The Monte Carlo method, as mentioned, applies some great concepts but it is, clearly, not the fastest, not by a long shot, not by any reasonable measure. Also, it all depends on what kind of accuracy you are looking for. The fastest π I know of is the one with the digits hard coded. Looking at Piand Pi[PDF], there are a lot of formulae.

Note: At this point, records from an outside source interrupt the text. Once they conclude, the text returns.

/-- R25, R26, R51, R55, R57, R59: the effects of one count at a bound lay station with an open coil. A count from the
length source moves the coil's length by its scale, within its limits, in every bound state, and in RUNNING the count
accumulator by one. It places a request where the length stands at the target, none waits, and the station is READY,
RUNNING or HOLDING; it adds OVERRUN, with the overrun flag and OVERRUN_HOLD, where the length stands at target and
allowance, the request waits or was placed now, and the station is RUNNING or HOLDING, which then holds; and a request
placed has grants considered (R94; after the overrun test: assumption 7). A count from the other encoder moves neither.
In RUNNING, with a metering wheel fitted, each encoder's count moves its own slip advance, stated up to the close of a
span. At a bound lay station without an open piece a count moves no length, and outside RUNNING its lines alone (R51,
R59). The order of the blocks within a count is assumption 10, and the tests of a count that its bounds hold back are
assumption 37. -/
def Obligations.CountMovesLengthAndAccumulators : Prop :=
  (∀ (s : State) (dt : Nat) (l : Fin 8) (enc : Encoder) (a b : Bool), s.pins.reset = false →
    (s.station (ofLay l)).state ≠ .unbound → (s.station (ofLay l)).piece = none →
    (∃ t : State, exec (.countArrival dt l enc a b) s = .next t ∧ t.table.records = s.table.records) ∧
    ((s.station (ofLay l)).state ≠ .running →
      exec (.countArrival dt l enc a b) s = .next ((s.elapse dt).setLines l enc ⟨a, b⟩))) ∧
  ∀ (s : State) (dt : Nat) (l : Fin 8) (enc : Encoder) (a b : Bool) (d : Direction) (i : Fin 64) (p : Piece)
    (q : Coil) (o : Order), s.pins.reset = false →
    (s.station (ofLay l)).state ≠ .unbound → (s.station (ofLay l)).piece = some i → s.record i = some p →
    p.body = .coil q → s.boundOrder (ofLay l) = some o →
    s.decodeCount l enc ((s.layPins l).pair enc) ⟨a, b⟩ = some d →
    let w := s.layParams l
    let n := ofLay l
    let x := s.station n
    let running : Bool := decide (x.state = .running)
    let step : Int := d.unit * ((match enc with
      | .capstan => w.capScale
      | .meter => w.meterScale : Nat) : Int)
    let moved : Coil := { q with length := max 0 (min 4294967295000000 (q.length + step)) }
    let counted (k : Tracker) : Tracker :=
      if running then { k with count := max (-2147483647) (min 2147483647 (k.count + d.unit)) } else k
    let advanced (u : State) : State :=
      if running = true ∧ w.meterScale ≠ 0 then u.modLay l fun y => match enc with
        | .capstan => { y with slipCap := y.slipCap + step }
        | .meter => { y with slipMeter := y.slipMeter + step }
      else u
    let v := (s.elapse dt).setLines l enc ⟨a, b⟩
    (running = true → enc = .meter → (s.lay l).slipMeter + step < (w.slipSpan : Int) * 1000000000) →
    (enc ≠ w.source.encoder → exec (.countArrival dt l enc a b) s = .next (advanced v)) ∧
    (enc = w.source.encoder → moved.mm < o.target → n ∉ s.arbiter.waiting →
      exec (.countArrival dt l enc a b) s = .next (advanced
        ((v.modLay l fun y => { y with tracker := counted y.tracker }).modCoil i fun _ => moved))) ∧
    (enc = w.source.encoder → (running = true → s.port.mode = .operate) →
      let joins : Bool := decide (o.target ≤ moved.mm ∧ n ∉ s.arbiter.waiting ∧
        (x.state = .ready ∨ x.state = .running ∨ x.state = .holding))
      let overrun : Bool := decide (o.limit ≤ moved.mm ∧ (joins = true ∨ n ∈ s.arbiter.waiting) ∧
        (x.state = .running ∨ x.state = .holding) ∧ x.reasons.overrun = false)
      ∃ t : State,
        exec (.countArrival dt l enc a b) s = .next (advanced (if joins then t.consider else t)) ∧
        t.station n = (if overrun then { x with state := .holding, reasons := { x.reasons with overrun := true } }
          else x) ∧
        (∀ m, m ≠ n → t.station m = s.station m) ∧
        t.arbiter = { s.arbiter with
          waiting := if joins then s.arbiter.waiting ++ [n] else s.arbiter.waiting } ∧
        t.lay l = (if overrun = true ∧ running = true then { s.lay l with
            tracker := counted (s.lay l).tracker, demand := 0, stall := none, lastPulse := none }
          else { s.lay l with tracker := counted (s.lay l).tracker }) ∧
        (∀ m, m ≠ l → t.lay m = s.lay m) ∧
        t.record i = some { p with body := .coil moved, overrun := p.overrun || overrun } ∧
        (∀ j, j ≠ i → t.record j = s.record j) ∧
        t.notices = (if overrun then (s.notice (slotOfStation n) .overrunHold).notices else s.notices) ∧
        t = { v with
          stations := t.stations, lays := t.lays, arbiter := t.arbiter
          table := { s.table with records := t.table.records }, notices := t.notices })

/-- R60: the metering count, taken in RUNNING, that brings the metering advance to the slip span closes the span: the
slip is truncated toward zero, the greater magnitude is kept, both advances return to 0, and SLIP is raised beyond
the limit and not at it. That a slip beyond R49's range is kept at its limit is assumption 34. Under METER the same
count moves the length and the count accumulator first (R26, R51, assumption 10), stated below the target. -/
def Obligations.SlipSpanClosesAtMeteringCount : Prop :=
  ∀ (s : State) (dt : Nat) (l : Fin 8) (a b : Bool) (d : Direction) (i : Fin 64) (p : Piece) (q : Coil),
    s.pins.reset = false → (s.station (ofLay l)).state = .running → (s.station (ofLay l)).piece = some i →
    s.record i = some p → p.body = .coil q →
    s.decodeCount l .meter (s.layPins l).meter ⟨a, b⟩ = some d →
    let w := s.layParams l
    w.meterScale ≠ 0 →
    let step : Int := d.unit * (w.meterScale : Int)
    let moved : Coil := { q with length := max 0 (min 4294967295000000 (q.length + step)) }
    (w.source = .meter → ofLay l ∉ s.arbiter.waiting ∧
      ∃ o, s.boundOrder (ofLay l) = some o ∧ moved.mm < o.target) →
    let meter := (s.lay l).slipMeter + step
    let slip := (((s.lay l).slipCap - meter) * 1000).tdiv meter
    let kept := max (-2147483647) (min 2147483647 slip)
    let lines := (s.elapse dt).setLines l .meter ⟨a, b⟩
    let v := match w.source with
      | .capstan => lines
      | .meter => (lines.modLay l fun x => { x with tracker := { x.tracker with
          count := max (-2147483647) (min 2147483647 (x.tracker.count + d.unit)) } }).modCoil i fun _ => moved
    let closed := (v.modCoil i fun q => { q with
        worstSlip := match q.worstSlip with
          | none => some kept
          | some z => if |z| < |kept| then some kept else some z }).modLay l fun x =>
            { x with slipCap := 0, slipMeter := 0 }
    exec (.countArrival dt l .meter a b) s = .next (
      if meter < (w.slipSpan : Int) * 1000000000 then v.modLay l fun x => { x with slipMeter := meter }
      else if (w.slipLimit : Int) < |slip| then closed.raise (ofLay l) .slip
      else closed)

/-- R25: every change of one line is one count, forward where the first line leads, the other way round under an
INVERTED sense; no change and a change of both lines are none, and an UNBOUND station takes no count into any block.
Which levels lead is the convention of assumption 12. -/
def Obligations.QuadratureDecodesOneLineAtATime : Prop :=
  (∀ x y : Bool, quadrature ⟨x, y⟩ ⟨x, y⟩ = none ∧ quadrature ⟨x, y⟩ ⟨!x, !y⟩ = none ∧
    quadrature ⟨x, y⟩ ⟨!x, y⟩ = some (if x = y then .forward else .backward) ∧
    quadrature ⟨x, y⟩ ⟨x, !y⟩ = some (if x = y then .backward else .forward)) ∧
  (∀ old new d, quadrature old new = some d → ∃ e, quadrature new old = some e ∧ e ≠ d) ∧
  (∀ d, Sense.apply .inverted d ≠ d ∧ Sense.apply .normal d = d) ∧
  ∀ (s : State) (dt : Nat) (l : Fin 8) (enc : Encoder) (a b : Bool),
    ((s.station (ofLay l)).state = .unbound ∨ quadrature ((s.layPins l).pair enc) ⟨a, b⟩ = none) →
    exec (.countArrival dt l enc a b) s = .next ((s.elapse dt).setLines l enc ⟨a, b⟩)

/-- R62, R63: a strand-out assertion on a strand in use at a bound station joins the set and raises STRAND_OUT, in
every bound state; one on a strand not in use, or at an UNBOUND station, only moves its line, and so does a release.
That an assertion command is always a fresh edge is assumption 31. -/
def Obligations.StrandOutJoinsSetAndRaises : Prop :=
  ∀ (s : State) (dt : Nat) (l : Fin 8) (j : Fin 4), s.pins.reset = false →
    let up := (s.elapse dt).setStrand l j (assertLevel (s.layParams l).strandEdge)
    (∀ f, (s.station (ofLay l)).state ≠ .unbound → s.rope (ofLay l) = some f → j.1 < f.strands →
      exec (.strandOutAssertion dt l j) s =
        .next ((up.modLay l fun x => { x with strandOut := x.strandOut ||| BitVec.twoPow 4 j.1 }).raise (ofLay l)
          .strandOut)) ∧
    ((s.station (ofLay l)).state = .unbound → exec (.strandOutAssertion dt l j) s = .next up) ∧
    (∀ f, s.rope (ofLay l) = some f → f.strands ≤ j.1 → exec (.strandOutAssertion dt l j) s = .next up) ∧
    exec (.strandOutRelease dt l j) s =
      .next ((s.elapse dt).setStrand l j (!assertLevel (s.layParams l).strandEdge))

在蒙特卡罗方法，如前所述，适用于一些伟大的概念，但它是，显然，不是最快的，而不是由一个长镜头，没有任何合理的措施。此外，这一切都取决于您正在寻找什么样的准确性。我所知道的最快的 π 是数字硬编码的那个。看Pi和Pi[PDF]，有很多公式。

Here is a method that converges quickly — about 14 digits per iteration. PiFast, the current fastest application, uses this formula with the FFT. I'll just write the formula, since the code is straightforward. This formula was almost found by Ramanujan and discovered by Chudnovsky. It is actually how he calculated several billion digits of the number — so it isn't a method to disregard. The formula will overflow quickly and, since we are dividing factorials, it would be advantageous then to delay such calculations to remove terms.

这是一种快速收敛的方法——每次迭代大约 14 位数字。PiFast是当前最快的应用程序，使用此公式和 FFT。我只会写公式，因为代码很简单。这个公式几乎被拉马努金发现，被楚德诺夫斯基发现。这实际上是他计算出的数十亿位数字的方式——所以这不是一种可以无视的方法。该公式将很快溢出，并且由于我们正在除法阶乘，因此延迟此类计算以删除项将是有利的。

where,

在哪里，

Below is the Brent–Salamin algorithm. Wikipedia mentions that when aand bare "close enough" then (a + b)2 / 4twill be an approximation of π. I'm not sure what "close enough" means, but from my tests, one iteration got 2 digits, two got 7, and three had 15, of course this is with doubles, so it might have an error based on its representation and the truecalculation could be more accurate.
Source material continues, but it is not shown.